Тьма погладила отростками хозяйку, покрутилась и улеглась в ногах. Вскоре принцесса спала мягким сном, улыбаясь во сне, и Аша подобралась ближе, чтобы чувствовать все изменения в её дыхании.
Кайа спала и не могла предвидеть, что после удовлетворения своих тайных желаний, ближе к утру, расслабленная Марна отправилась к рабу — заканчивался её и без того длинный срок, завтра раб по договору с королевой перейдёт к Солвег. Незадачливая хозяйка желала на прощание немного поглумиться на непокорённым малерийским магом. Тот был подозрительно свеж, хотя сегодня уже успел получить свою порцию плетей после того, как сестрица-дурочка устроила рабам праздник тела.
Нанося удары по молчаливому, сцепившему зубы, мужчине, Марна раздумывала — уж слишком велик был соблазн: а не выпить ли просто его кровь вместе с магией? Потом вспомнила, как последний раз отравилась, допуская беспечность. Но малериец-то не мог знать секрета своего влияния. Поэтому, чувствуя, как сжимаются (наконец-то!) от страха плечи и шея непокорного, Марна переоблачилась, расправила крылья, особенно сильные после услуг раба Дыва, с наслаждением вдохнула запах страха, выступивший потом на коже, слизнула капли и прошипела:
— Ты думать, что ты особенный, раб? — и зубы готовы были “вонзиться” в трепещущую жилку, но подозрительный запах отвлёк.
На мускулистой спине сохранился еле уловимый сытный аромат копчёного мяса и… кажется, рафа, который слуги и тем более рабы, не смели пить каждый день — лишь по разрешению господ в праздники, посвящённые Тьме.
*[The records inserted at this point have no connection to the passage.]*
-- ==== Sys2Proof/Machine/Ops.lean ====
section
/-!
DEFINITION. The transmit queues (01): admission R10 to R13, the offer R14, and the placing of a frame into a port's queue.
-/

namespace Sys2Proof.Machine

/-! ### Lists with one element changed -/

/-- The last element that satisfies `p` replaced by `g` of it. -/
def mapLast {α : Type} (p : α → Bool) (g : α → α) : List α → List α
  | [] => []
  | e :: es => if es.any p then e :: mapLast p g es else if p e then g e :: es else e :: es

/-- The first element that satisfies `p` replaced by `g` of it. -/
def mapFirst {α : Type} (p : α → Bool) (g : α → α) : List α → List α
  | [] => []
  | e :: es => if p e then g e :: es else e :: mapFirst p g es

/-- The last element that satisfies `p` taken out. -/
def eraseLast {α : Type} (p : α → Bool) : List α → List α
  | [] => []
  | e :: es => if es.any p then e :: eraseLast p es else if p e then es else e :: es

/-- The last element that satisfies `p`. -/
def findLast? {α : Type} (p : α → Bool) : List α → Option α
  | [] => none
  | e :: es => if es.any p then findLast? p es else if p e then some e else none

/-! ### Admission (R10 to R13) -/

/-- An entry of the same identifier and origin as the arriving frame; a standard data frame is compared only with
standard data entries (R10). -/
def Entry.sameStream (f : Frame) (o : Origin) (e : Entry) : Bool :=
  e.content.frame.id == f.id && e.content.frame.kind == f.kind && e.origin == o

/-- An entry that waits (01 section 1.4). -/
def Entry.waiting (e : Entry) : Bool := !e.offered

/-- A new waiting entry (R12, R13). -/
def newEntry (c : Content) (o : Origin) (coalesce : Bool) : Entry :=
  { content := c, origin := o, coalesce := coalesce, attempts := 0, offered := false, followOn := none }

/-- Number of PLAIN entries, the one in offer included (R12). -/
def plainCount (q : List Entry) : Nat := q.countP fun e => e.origin == .plain

/-- What an admission costs: nothing, the arriving PLAIN frame (R12), or an entry displaced by it (R13). -/
inductive Loss where
  | nothing
  | dropped
  | displaced (e : Entry)
deriving DecidableEq, Repr

/-- A waiting PLAIN entry (R13). -/
def Entry.waitingPlain (e : Entry) : Bool := e.waiting && e.origin == .plain

/-- The entry a full queue gives up for a CONTROLLED or PART frame, and the queue without it: the newest waiting PLAIN
entry or, where none waits, the oldest waiting entry of any origin; never the entry in offer (R13). -/
def displace (q : List Entry) : Option Entry × List Entry :=
  if q.any Entry.waitingPlain then (findLast? Entry.waitingPlain q, eraseLast Entry.waitingPlain q)
  else (q.find? Entry.waiting, q.eraseP Entry.waiting)

/-- A frame placed into a queue: the replacement of R10, the follow-on of R11, or the admission of R12 and R13. -/
def queueFrame (c : Content) (o : Origin) (coalesce : Bool) (q : List Entry) : List Entry × Loss :=
  let same := Entry.sameStream c.frame o
  if coalesce && q.any (fun e => same e && e.waiting) then
    (mapLast (fun e => same e && e.waiting) (fun e => { e with content := c, attempts := 0 }) q, .nothing)
  else if coalesce && q.any same then
    (mapLast same (fun e => { e with followOn := some c }) q, .nothing)
  else match o with
    | .plain =>
      if plainCount q < Config.plainPlaces ∧ q.length < Config.queuePlaces then (q ++ [newEntry c o coalesce], .nothing)
      else (q, .dropped)
    | .controlled | .part =>
      if q.length < Config.queuePlaces then (q ++ [newEntry c o coalesce], .nothing)
      else match displace q with
        | (some e, rest) => (rest ++ [newEntry c o coalesce], .displaced e)
        | (none, rest) => (rest ++ [newEntry c o coalesce], .nothing)

/-! ### Offer (R14) -/

/-- The offer key: the 11-bit identifier against an extended frame's first 11 bits, standard first on equality, then the
rest of an extended identifier, then data before remote (R14). -/
def offerKey (f : Frame) : Nat :=
  let kind := match f.kind with
    | .data => 0
    | .remote => 1
  match f.id with
  | .std id => id.toNat * 2 ^ 20 + kind
  | .ext id => (id.toNat / 2 ^ 18) * 2 ^ 20 + 2 ^ 19 + (id.toNat % 2 ^ 18) * 2 + kind

/-- The lowest key among the waiting entries. -/
def lowestKey (q : List Entry) : Option Nat :=
  ((q.filter Entry.waiting).map fun e => offerKey e.content.frame).min?

/-- The port offers the waiting entry with the lowest key, the oldest among equals, when none is in offer (R14). -/
def offer (q : List Entry) : List Entry :=
  if q.any (·.offered) then q
  else match lowestKey q with
    | none => q
    | some k => mapFirst (fun e => e.waiting && offerKey e.content.frame == k) (fun e => { e with offered := true }) q

/-! ### Placing a frame -/

/-- The queue in front of a port. -/
def State.queue (s : State) : Port → List Entry
  | .upstream => s.upstream
  | .actuator => s.actuator

/-- The queue in front of a port replaced. -/
def State.setQueue (s : State) (p : Port) (q : List Entry) : State :=
  match p with
  | .upstream => { s with upstream := q }
  | .actuator => { s with actuator := q }

/-- The port offers if it has nothing in offer (R14). -/
def State.offerAt (s : State) (p : Port) : State := s.setQueue p (offer (s.queue p))

/-- The response in progress is discarded without its remaining parts (R155). -/
def State.discardResponse (s : State) : State := { s with mgmt := { s.mgmt with response := none } }

/-- The loss of a content that was the awaited part of a response discards the response in progress (R155). -/
def State.partLost (s : State) (c : Content) : State := if c.awaitedPart then s.discardResponse else s

/-- A frame is placed into a port's queue and the port offers (R10 to R14). The flag says that FORWARD_DROP is to be
raised: the frame was dropped or an entry displaced (R18). -/
def placeFrame (p : Port) (c : Content) (o : Origin) (coalesce : Bool) (s : State) : State × Bool :=
  match queueFrame c o coalesce (s.queue p) with
  | (q, .nothing) => (s.setQueue p (offer q), false)
  | (q, .dropped) => (s.setQueue p (offer q), true)
  | (q, .displaced e) => ((s.setQueue p (offer q)).partLost e.content, true)

/-- A content with nothing but its frame. -/
def plainContent (f : Frame) : Content := { frame := f, reduced := none, awaitedPart := false }

end Sys2Proof.Machine
end

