-- ==== Sys2Proof/Machine/FramePaths.lean ====
section
/-!
DEFINITION. The frame paths (01): classification of a received frame by the active ACTION plane, its handing on and
forwarding, and what a port does with its transmit reports.
-/

namespace Sys2Proof.Machine

/-! ### Classification (R2 to R5) -/

/-- What a used ACTION row tells the classifier to do with a frame (R4). -/
inductive FrameAction where
  | pass
  | block
  | imu
  | wheel
  | torqueRequest
  | torqueAck
  | brakeDemand
  | rideMode
  | loadState
deriving DecidableEq, Repr

/-- The action of a kind code; a code above 9 is taken as PASS (R3, R66). -/
def frameAction : Nat → FrameAction
  | 2 => .block
  | 3 => .imu
  | 4 => .wheel
  | 5 => .torqueRequest
  | 6 => .torqueAck
  | 7 => .brakeDemand
  | 8 => .rideMode
  | 9 => .loadState
  | _ => .pass

/-- The port at which a kind arrives (R5); PASS and BLOCK act at either. -/
def FrameAction.fixedPort : FrameAction → Option Port
  | .pass => none
  | .block => none
  | .imu => some .upstream
  | .wheel => some .actuator
  | .torqueRequest => some .upstream
  | .torqueAck => some .actuator
  | .brakeDemand => some .upstream
  | .rideMode => some .upstream
  | .loadState => some .upstream

/-- The code of a port in an ACTION row (R3). -/
def portCode : Port → Nat
  | .upstream => 0
  | .actuator => 1

/-- An action with the coalesce flag a forwarded frame takes from its row (R4). -/
structure Verdict where
  action   : FrameAction
  coalesce : Bool
deriving DecidableEq, Repr

/-- What every frame gets that no row governs: PASS with the coalesce flag clear (R2, R3, R5). -/
def plainVerdict : Verdict := ⟨.pass, false⟩

/-- A row matches: used, same identifier, arrival port of the receiving port (R3). -/
def ActionRow.matchesFrame (r : ActionRow) (id : BitVec 11) (p : Port) : Bool :=
  r.used && r.id == id.toNat && r.port == portCode p

/-- What a matching row says; a row of a fixed-port kind that names the other port is acted on as PASS (R5). -/
def rowVerdict (r : ActionRow) (p : Port) : Verdict :=
  let a := frameAction r.kind
  let flag := r.coalesce != 0
  match a.fixedPort with
  | none => ⟨a, flag⟩
  | some q => if q = p then ⟨a, flag⟩ else ⟨.pass, flag⟩

/-- The rows of the ACTION plane in order (R3). -/
def actionRows (cells : List Word) : List ActionRow := (List.range 16).map (actionRow cells)

/-- A standard identifier of the management range (R2). -/
def inManagementRange (id : BitVec 11) : Bool :=
  decide (Config.managementFirst ≤ id.toNat) && decide (id.toNat ≤ Config.managementLast)

/-- The classifier's decision for a frame that is no management request (R2, R3, R5). -/
def classify (b : Bank) (p : Port) (f : Frame) : Verdict :=
  match f.kind, f.id with
  | .data, .std id =>
    if inManagementRange id then plainVerdict
    else match (actionRows b.action.cells).find? fun r => r.matchesFrame id p with
      | some r => rowVerdict r p
      | none => plainVerdict
  | .data, .ext _ => plainVerdict
  | .remote, _ => plainVerdict

/-- A management request: a standard data frame at the request identifier on the upstream port (R2). -/
def isRequest (s : State) (p : Port) (f : Frame) : Bool :=
  p == .upstream && f.kind == .data && f.id == .std (s.nodeId Config.requestBase)

/-! ### Acting on the decision (R4, R8) -/

/-- The frame goes on unchanged to the other port as PLAIN (R4). -/
def forwardPlain (p : Port) (f : Frame) (coalesce : Bool) (s : State) : State :=
  place p.other (plainContent f) .plain coalesce s

/-- A controlled frame with a bad check is forwarded untouched as CONTROLLED, and CHECK_FAIL is raised (R8). -/
def forwardBadCheck (p : Port) (f : Frame) (s : State) : State :=
  raiseCondition .checkFail (place p.other (plainContent f) .controlled true s)

/-- A torque request: limited and placed as CONTROLLED, and taken for the torque-request record (R4, R86). -/
def torqueRequestFrame (p : Port) (f : Frame) (s : State) : State :=
  if checkRight torqueLength f.data then
    torqueArrival f.data (place p.other (limitTorque s.ctl.state s.eval.record f) .controlled true s)
  else forwardBadCheck p f s

/-- A brake demand: limited and placed as CONTROLLED, and taken for the brake-demand record (R4, R86). -/
def brakeDemandFrame (p : Port) (f : Frame) (t : Millis) (s : State) : State :=
  if checkRight sensorLength f.data then
    brakeArrival f.data t (place p.other (limitBrake s.banks.active s.eval.record f) .controlled true s)
  else forwardBadCheck p f s

/-- The classifier acts on its decision; a frame that is read and forwarded has gone on its way before the unit that reads
it acts (R4; log 9). -/
def actOn (v : Verdict) (p : Port) (f : Frame) (t : Millis) (s : State) : State :=
  match v.action with
  | .pass => forwardPlain p f v.coalesce s
  | .block => s
  | .imu => imuArrival f.data t (forwardPlain p f v.coalesce s)
  | .wheel => wheelArrival f.data t (forwardPlain p f v.coalesce s)
  | .rideMode => rideModeArrival f.data (forwardPlain p f v.coalesce s)
  | .loadState => loadStateArrival f.data (forwardPlain p f v.coalesce s)
  | .torqueAck => ackArrival f.data (forwardPlain p f v.coalesce s)
  | .torqueRequest => torqueRequestFrame p f s
  | .brakeDemand => brakeDemandFrame p f t s

/-- A frame taken by a port: a management request goes to the request queue, every other frame to the classifier (R1 to
R4). -/
def receive (p : Port) (f : Frame) (t : Millis) (s : State) : State :=
  if isRequest s p f then requestArrival f.data s else actOn (classify s.banks.active p f) p f t s

/-- FRAME_RECEIVE (R1): a frame is received when it is complete and the ports take part in their segments (R174; log 1, log
16). -/
def execFrameReceive (p : Port) (f : RxFrame) (t : Millis) (s : State) : Host.Outcome State Fault Refusal :=
  .next (if s.phase = .running ∧ f.complete = true then receive p (takenFrame f) t s else s)

/-! ### Transmit reports (R15 to R17) -/

/-- The entry in offer. -/
def offeredEntry (q : List Entry) : Option Entry := q.find? (·.offered)

/-- An entry whose content has given way to another: it waits with attempts 0 at its place (R11, R15, R16). -/
def Entry.succeeded (e : Entry) (c : Content) : Entry :=
  { e with content := c, attempts := 0, offered := false, followOn := none }

/-- The queue after the entry in offer has been sent: the entry removed, or its follow-on in its place (R15). -/
def queueSent (e : Entry) (q : List Entry) : List Entry :=
  match e.followOn with
  | none => q.eraseP (·.offered)
  | some c => mapFirst (·.offered) (fun e => e.succeeded c) q

/-- A reduced torque content that has been sent opens its record (R15, R93). -/
def reducedSent (c : Content) (t : Millis) (s : State) : State :=
  match c.reduced with
  | some ft => openAckRecord ft t s
  | none => s

/-- The awaited part of a response that has been sent brings the next part (R15, R155). -/
def partSent (c : Content) (s : State) : State := if c.awaitedPart then nextPart s else s

/-- The entry in offer has been sent (R15). -/
def sendDone (p : Port) (e : Entry) (t : Millis) (s : State) : State :=
  let s1 := reducedSent e.content t s
  let s2 := s1.setQueue p (queueSent e (s1.queue p))
  (partSent e.content s2).offerAt p

/-- TRANSMIT_COMPLETE (R15); a report that finds no entry in offer is ignored (R17). -/
def execTransmitComplete (p : Port) (t : Millis) (s : State) : Host.Outcome State Fault Refusal :=
  .next (match offeredEntry (s.queue p) with
    | none => s
    | some e => sendDone p e t s)

/-- The attempt to send the entry in offer has failed (R16): its follow-on takes its place, or it is removed at its eighth
error with TX_ABANDONED, or it waits again. -/
def sendFailed (p : Port) (e : Entry) (s : State) : State :=
  match e.followOn with
  | some c => (s.setQueue p (mapFirst (·.offered) (fun e => e.succeeded c) (s.queue p))).offerAt p
  | none =>
    if e.attempts + 1 ≥ Config.maxAttempts then
      let s1 := s.setQueue p ((s.queue p).eraseP (·.offered))
      (raiseCondition .txAbandoned (s1.partLost e.content)).offerAt p
    else
      (s.setQueue p (mapFirst (·.offered) (fun e => { e with attempts := e.attempts + 1, offered := false })
        (s.queue p))).offerAt p

/-- TRANSMIT_ERROR (R16); a report that finds no entry in offer is ignored (R17). -/
def execTransmitError (p : Port) (s : State) : Host.Outcome State Fault Refusal :=
  .next (match offeredEntry (s.queue p) with
    | none => s
    | some e => sendFailed p e s)

/-- STALE_TRANSMIT_REPORT (R17): a report for a frame that is no longer in offer changes nothing, a Restart response queued
meanwhile included (log 12). -/
def execStaleTransmitReport (_p : Port) (_r : TxReport) (s : State) : Host.Outcome State Fault Refusal := .next s

end Sys2Proof.Machine
end

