-- ==== Sys2Proof/Machine/Core.lean ====
section
/-! DEFINITION. The machine as the host takes it. -/

def Sys2Proof.core : Host.Core :=
  { State := Sys2Proof.Machine.State, Fault := Sys2Proof.Machine.Fault, Refusal := Sys2Proof.Machine.Refusal,
    step := Sys2Proof.Machine.step, reset := Sys2Proof.Machine.State.reset }
end

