/-- R162, R163: Enable Notices, Disable Notices and Clear Conditions with a condition list; the sixteenth place is
BAD_ARGUMENT. R164: the reset cause set after each of the four events. -/
def Obligations.ConditionsAndResetCausesAreKept : Prop :=
  (∀ (s : State) (code seq hi lo : Byte) (rest : List Request), Ready s ([code, seq, hi, lo] :: rest) → QueuesLegal s →
     let l : CondSet := (hi ++ lo : BitVec 16).setWidth 15
     let u := taken s rest
     (code = 0x03 → ∃ t, exec .enableNotices s = .next t ∧
       (if hi.getLsbD 7 then Answered u t code seq .badArgument []
        else Answered { u with mgmt := { u.mgmt with enabled := s.mgmt.enabled ||| l } } t code seq .ok [])) ∧
     (code = 0x04 → ∃ t, exec .disableNotices s = .next t ∧
       (if hi.getLsbD 7 then Answered u t code seq .badArgument []
        else Answered { u with mgmt := { u.mgmt with enabled := s.mgmt.enabled &&& ~~~l } } t code seq .ok [])) ∧
     (code = 0x05 → ∃ t, exec .clearConditions s = .next t ∧
       (if hi.getLsbD 7 then Answered u t code seq .badArgument []
        else Answered { u with mgmt := { u.mgmt with conditions := s.mgmt.conditions &&& ~~~l } } t code seq .ok []))) ∧
  (∀ (s : State) (n : BitVec 2) (time : Millis) (seq : Byte) (rest : List Request),
     (∃ t, exec (.powerOn n) s = .next t ∧ t.mgmt.causes = ⟨true, false, false⟩) ∧
     (∃ t, exec (.resetLine n) s = .next t ∧ t.mgmt.causes = ⟨s.mgmt.causes.powerOn, true, s.mgmt.causes.restart⟩) ∧
     (Ready s ([0x09, seq] :: rest) → s.storeBusy = false → s.stationary = true →
       ∃ t, exec (.restart time) s = .next t ∧ t.mgmt.causes = ⟨s.mgmt.causes.powerOn, s.mgmt.causes.resetLine, true⟩) ∧
     (Ready s ([0x06, seq] :: rest) → QueuesLegal s → ∃ t, exec .clearResetCause s = .next t ∧
       Answered { taken s rest with mgmt := { (taken s rest).mgmt with causes := ⟨false, false, false⟩ } } t 0x06 seq .ok []))

/-! ### Map store, start-up and restart (10) -/

/-- R166, R168: Store Image. Accepted with all staging planes VERIFIED, it erases the slot's header and begins with plane 0;
the refusals come in their order and change nothing else. R167: Select Boot Slot. -/
def Obligations.StoreImageErasesTheHeaderFirst : Prop :=
  (∀ (s : State) (seq n : Byte) (rest : List Request), Ready s ([0x20, seq, n] :: rest) → QueuesLegal s →
     ∃ t, exec .storeImage s = .next t ∧
       (s.storeBusy = true → Answered (taken s rest) t 0x20 seq .busyStore []) ∧
       (s.storeBusy = false → 3 < n.toNat → Answered (taken s rest) t 0x20 seq .badArgument []) ∧
       ∀ i, s.storeBusy = false → slotOf n.toNat = some i →
         ((∃ p, (s.banks.staging.get p).isVerified = false) → Answered (taken s rest) t 0x20 seq .notReady []) ∧
         ((∀ p, (s.banks.staging.get p).isVerified = true) →
           Answered { taken s rest with store := { s.store with
             slots := s.store.slots.set i { s.store.slots.get i with pairs := PerPlane.build fun _ => ⟨0, 0⟩,
                                                                     complete := false },
             state := .inProgress i (.plane .slipTarget) } } t 0x20 seq .ok [])) ∧
  (∀ (s : State) (seq n : Byte) (rest : List Request), Ready s ([0x22, seq, n] :: rest) → QueuesLegal s →
     ∃ t, exec .selectBootSlot s = .next t ∧
       (s.storeBusy = true → Answered (taken s rest) t 0x22 seq .busyStore []) ∧
       (s.storeBusy = false → 3 < n.toNat → Answered (taken s rest) t 0x22 seq .badArgument []) ∧
       ∀ i, s.storeBusy = false → slotOf n.toNat = some i →
         Answered { taken s rest with store := { s.store with bootSelector := i } } t 0x22 seq .ok [])

/-- R169, R170: a plane phase completes. The slot holds what it took of the plane; the read-back against the recorded pair
sends the store on to the next plane or the header, or ends it in failure with the header erased and STORE_FAILED. R170: the
header phase completes. Read back as written, the slot is VALID with the pairs of the staging planes and STORE_DONE is
raised; read back differently, its header is erased again and STORE_FAILED is raised. What a slot took is an operand
(log 7). -/
def Obligations.StorePhasesProgramAndReadBack : Prop :=
  (∀ (s : State) (l : List (Nat × Word)) (i : SlotId) (p : PlaneId) (c : CheckPair),
     s.store.state = .inProgress i (.plane p) → (s.banks.staging.get p).status = .verified c →
     let x := s.store.slots.get i
     let cells := l.foldl (fun cs a => cs.set a.1 a.2) (s.banks.staging.get p).cells
     let y := { x with cells := x.cells.set p cells }
     (pairOf cells = c → exec (.storePlanePhaseComplete l) s = .next { s with store := { s.store with
       slots := s.store.slots.set i y,
       state := .inProgress i (if p = .action then .header else .plane p.next) } }) ∧
     (pairOf cells ≠ c → exec (.storePlanePhaseComplete l) s = .next (raiseCondition .storeFailed
       { s with store := { s.store with
         slots := s.store.slots.set i { y with pairs := PerPlane.build fun _ => ⟨0, 0⟩, complete := false },
         state := .idle } }))) ∧
  (∀ (s : State) (i : SlotId), s.store.state = .inProgress i .header →
     let x := s.store.slots.get i
     (∀ pairs : PerPlane CheckPair, (∀ p, (s.banks.staging.get p).status = .verified (pairs.get p)) →
       exec (.storeHeaderPhaseComplete .asWritten) s = .next (raiseCondition .storeDone { s with store := { s.store with
         slots := s.store.slots.set i { x with pairs := pairs, complete := true }, state := .idle } })) ∧
     exec (.storeHeaderPhaseComplete .differently) s = .next (raiseCondition .storeFailed { s with store := { s.store with
       slots := s.store.slots.set i { x with pairs := PerPlane.build fun _ => ⟨0, 0⟩, complete := false },
       state := .idle } }))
Значит, кто-то тайком подкармливал раба!
Марна опустилась на четвереньки и обнюхала пол. Знакомая застёжка с узором плюща нашлась быстро.
— Дря-я-янь! Глупая дря-я-янь! — взревела фрейя, догадавшись об истинной причине упорства малерийца.
Крылья раскинулись, занимая собой всё сводобное пространство темницы. Пасть Марны изрыгнула чёрное облако, настолько тёмное, что даже огонь факела сжался.
— Проклинаю тебя, глупая дря-янь! Сдохни, сестрица! — рычащее многоголосье сотрясло каменные стены, посыпалась сверху каменная крошка. Облако стремглав вылетело из темницы, пугая стражников и напрявляющегося к ним с беспечным видом Дыва.
— Надо было отдать мне магию добровольно! — спустив гнев, Марна вытянула шею, приближая морду ящерицы к поникшему рабу. — М-м-м…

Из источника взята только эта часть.